This strategy can be further applied to questions relating to clinical trial design. Imagine, for example, that there are two novel candidate anticancer therapeutics: one is an antagonist to insulin-like growth factor-1 (IGF1), and the other an inhibitor of signalling via the hepatocyte growth factor (HGF, scatter factor, c-met ligand) pathway. A simple text-mining search shows that HGF is eight-fold more strongly associated with tumor metastasis, whereas IGF1 is three times more strongly associated with drug resistance (χ2 = 564.15, df = 1, p < 0.01; Supplement S5). Such data may reasonably suggest to an oncologist that clinical trials of the HGF antagonist should test the hypothesis that it reduces metastasis in one or more tissue sites—either by reducing time to progression and/or improving overall survival, perhaps when used as a maintenance or adjuvant therapy18—rather than judging it solely on the basis of tumor shrinkage in progressive metastatic disease (see below). The IGF1 inhibitor, on the other hand, may be best used concurrently with chemotherapy as a sensitizer in metastatic or neoadjuvant settings, in which contexts tumor shrinkage may be a sensitive measure of its value.

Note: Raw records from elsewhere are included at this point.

-- ==== Sys2Proof/Laws/State.lean ====
section
/-! SUPPORT. What each update of one block changes and leaves, one lemma for a field, so that no proof unfolds a record update. -/

namespace Sys2Proof.Machine

variable (s : State)

@[simp] theorem State.onPort_pending (f : Port → Port) : (s.onPort f).pending = s.pending := rfl
@[simp] theorem State.onPort_phase (f : Port → Port) : (s.onPort f).phase = s.phase := rfl
@[simp] theorem State.onPort_clock (f : Port → Port) : (s.onPort f).clock = s.clock := rfl
@[simp] theorem State.onPort_straps (f : Port → Port) : (s.onPort f).straps = s.straps := rfl
@[simp] theorem State.onPort_loader (f : Port → Port) : (s.onPort f).loader = s.loader := rfl
@[simp] theorem State.onPort_pins (f : Port → Port) : (s.onPort f).pins = s.pins := rfl
@[simp] theorem State.onPort_outputs (f : Port → Port) : (s.onPort f).outputs = s.outputs := rfl
@[simp] theorem State.onPort_rx (f : Port → Port) : (s.onPort f).rx = s.rx := rfl
@[simp] theorem State.onPort_line1 (f : Port → Port) : (s.onPort f).line1 = s.line1 := rfl
@[simp] theorem State.onPort_line2 (f : Port → Port) : (s.onPort f).line2 = s.line2 := rfl
@[simp] theorem State.onPort_peers (f : Port → Port) : (s.onPort f).peers = s.peers := rfl
@[simp] theorem State.onPort_own (f : Port → Port) : (s.onPort f).own = s.own := rfl
@[simp] theorem State.onPort_peerCtl (f : Port → Port) : (s.onPort f).peerCtl = s.peerCtl := rfl
@[simp] theorem State.onPort_sup (f : Port → Port) : (s.onPort f).sup = s.sup := rfl
@[simp] theorem State.onPort_car (f : Port → Port) : (s.onPort f).car = s.car := rfl
@[simp] theorem State.onPort_pos (f : Port → Port) : (s.onPort f).pos = s.pos := rfl
@[simp] theorem State.onPort_marker (f : Port → Port) : (s.onPort f).marker = s.marker := rfl
@[simp] theorem State.onPort_det (f : Port → Port) : (s.onPort f).det = s.det := rfl
@[simp] theorem State.onPort_profile (f : Port → Port) : (s.onPort f).profile = s.profile := rfl
@[simp] theorem State.onPort_run (f : Port → Port) : (s.onPort f).run = s.run := rfl
@[simp] theorem State.onPort_ref (f : Port → Port) : (s.onPort f).ref = s.ref := rfl
@[simp] theorem State.onPort_env (f : Port → Port) : (s.onPort f).env = s.env := rfl
@[simp] theorem State.onPort_brakes (f : Port → Port) : (s.onPort f).brakes = s.brakes := rfl
@[simp] theorem State.onPort_trips (f : Port → Port) : (s.onPort f).trips = s.trips := rfl
@[simp] theorem State.onPort_port (f : Port → Port) : (s.onPort f).port = f s.port := rfl
@[simp] theorem State.onPort_freeUses (f : Port → Port) : (s.onPort f).freeUses = s.freeUses := rfl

Table 1 provides another illustration of hypothesis generation relevant to clinical trials using similar secondary data sets. In this case, a company has drugs of two classes, either tyrosine kinase inhibitors (TKIs) or metalloprotease inhibitors (MPIs). The question is again raised: is there any difference in the respective likelihoods that one drug class will be more active in causing tumor responses (i.e. antagonizing replication) while the other may be less active in its antimitogenic action but more active in suppressing metastasis? As shown, the text-mined association of MPIs with antimetastatic (vs. antiproliferative) key words is 6.5-fold that of TKIs, whereas the reverse trend is true for antiproliferative terms (χ2 = 2099.6, df = 1, p < 0.01); the multiplicative difference of the two trends is about 15-fold (as is true for the strings {kinase} and {protease} alone, χ2 = 4889.64, df = 1, p < 0.01; Supplement S6). Hence, one could reasonably hypothesise that clinical trials evaluating the anticancer efficacy of protease inhibitors may (i) best evaluate parameters relevant to metastasis prevention (e.g. time to progression) rather than response, and (ii) use maintenance/adjuvant rather than induction schedules in their clinical trial designs.

Table 1.

Text-mined associative phenotyping of drug action. TKIs are more strongly associated with {growth and replication} than MPIs, whereas the reverse appears true of {invasion and metastasis} (χ2 = 2099.6, df = 1, p < 0.01).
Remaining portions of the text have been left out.